Task instructions: Write out again only the lines that run from the start of the entries to the line containing "def flEND : BitVec 32 := 1024", both included.

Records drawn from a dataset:
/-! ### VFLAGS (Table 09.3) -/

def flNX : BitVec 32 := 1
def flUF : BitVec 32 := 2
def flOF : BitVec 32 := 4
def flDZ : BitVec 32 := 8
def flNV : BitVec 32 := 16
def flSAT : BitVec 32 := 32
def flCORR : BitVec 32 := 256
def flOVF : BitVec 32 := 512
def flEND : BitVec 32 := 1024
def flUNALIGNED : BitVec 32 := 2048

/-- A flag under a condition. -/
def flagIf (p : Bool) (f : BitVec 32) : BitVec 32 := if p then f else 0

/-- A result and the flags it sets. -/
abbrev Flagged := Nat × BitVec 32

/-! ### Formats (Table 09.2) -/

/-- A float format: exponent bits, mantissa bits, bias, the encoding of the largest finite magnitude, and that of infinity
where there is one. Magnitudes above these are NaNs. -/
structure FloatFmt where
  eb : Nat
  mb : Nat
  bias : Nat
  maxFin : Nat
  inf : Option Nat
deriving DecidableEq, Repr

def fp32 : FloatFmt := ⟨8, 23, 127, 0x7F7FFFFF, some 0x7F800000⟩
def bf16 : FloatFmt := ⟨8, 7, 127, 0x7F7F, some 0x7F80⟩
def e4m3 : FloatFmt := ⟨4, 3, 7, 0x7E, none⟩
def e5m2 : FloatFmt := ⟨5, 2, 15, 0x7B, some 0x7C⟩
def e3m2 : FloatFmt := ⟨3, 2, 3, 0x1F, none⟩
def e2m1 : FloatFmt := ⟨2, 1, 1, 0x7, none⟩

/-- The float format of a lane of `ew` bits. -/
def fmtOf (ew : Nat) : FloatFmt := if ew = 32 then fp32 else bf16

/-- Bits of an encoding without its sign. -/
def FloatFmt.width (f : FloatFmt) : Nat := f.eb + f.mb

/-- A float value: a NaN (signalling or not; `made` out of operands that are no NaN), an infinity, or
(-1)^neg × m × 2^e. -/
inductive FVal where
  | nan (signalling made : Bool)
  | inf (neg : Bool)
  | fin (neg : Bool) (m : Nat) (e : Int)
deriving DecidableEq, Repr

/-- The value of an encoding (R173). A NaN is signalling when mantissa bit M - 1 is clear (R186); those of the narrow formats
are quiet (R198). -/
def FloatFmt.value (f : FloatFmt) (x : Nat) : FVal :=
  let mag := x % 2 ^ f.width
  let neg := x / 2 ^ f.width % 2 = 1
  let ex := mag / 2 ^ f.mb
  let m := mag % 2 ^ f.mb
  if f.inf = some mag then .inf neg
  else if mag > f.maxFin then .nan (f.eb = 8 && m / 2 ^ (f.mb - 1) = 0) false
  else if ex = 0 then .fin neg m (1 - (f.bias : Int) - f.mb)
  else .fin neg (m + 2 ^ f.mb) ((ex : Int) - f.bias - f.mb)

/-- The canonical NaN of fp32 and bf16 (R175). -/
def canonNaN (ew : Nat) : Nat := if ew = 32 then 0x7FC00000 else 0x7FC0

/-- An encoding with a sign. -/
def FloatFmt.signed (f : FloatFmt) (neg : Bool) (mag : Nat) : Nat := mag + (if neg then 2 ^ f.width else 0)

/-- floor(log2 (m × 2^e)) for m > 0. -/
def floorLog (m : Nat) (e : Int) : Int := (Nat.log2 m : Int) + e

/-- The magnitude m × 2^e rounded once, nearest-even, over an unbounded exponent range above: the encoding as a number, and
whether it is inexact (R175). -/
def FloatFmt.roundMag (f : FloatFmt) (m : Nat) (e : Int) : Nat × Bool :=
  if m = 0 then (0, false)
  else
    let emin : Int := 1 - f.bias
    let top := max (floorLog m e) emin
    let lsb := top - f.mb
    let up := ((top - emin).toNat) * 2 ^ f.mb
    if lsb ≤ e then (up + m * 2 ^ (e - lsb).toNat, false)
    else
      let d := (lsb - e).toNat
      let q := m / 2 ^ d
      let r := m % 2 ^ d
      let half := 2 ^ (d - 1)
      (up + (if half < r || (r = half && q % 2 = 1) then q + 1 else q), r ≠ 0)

Task result:
/-! ### VFLAGS (Table 09.3) -/

def flNX : BitVec 32 := 1
def flUF : BitVec 32 := 2
def flOF : BitVec 32 := 4
def flDZ : BitVec 32 := 8
def flNV : BitVec 32 := 16
def flSAT : BitVec 32 := 32
def flCORR : BitVec 32 := 256
def flOVF : BitVec 32 := 512
def flEND : BitVec 32 := 1024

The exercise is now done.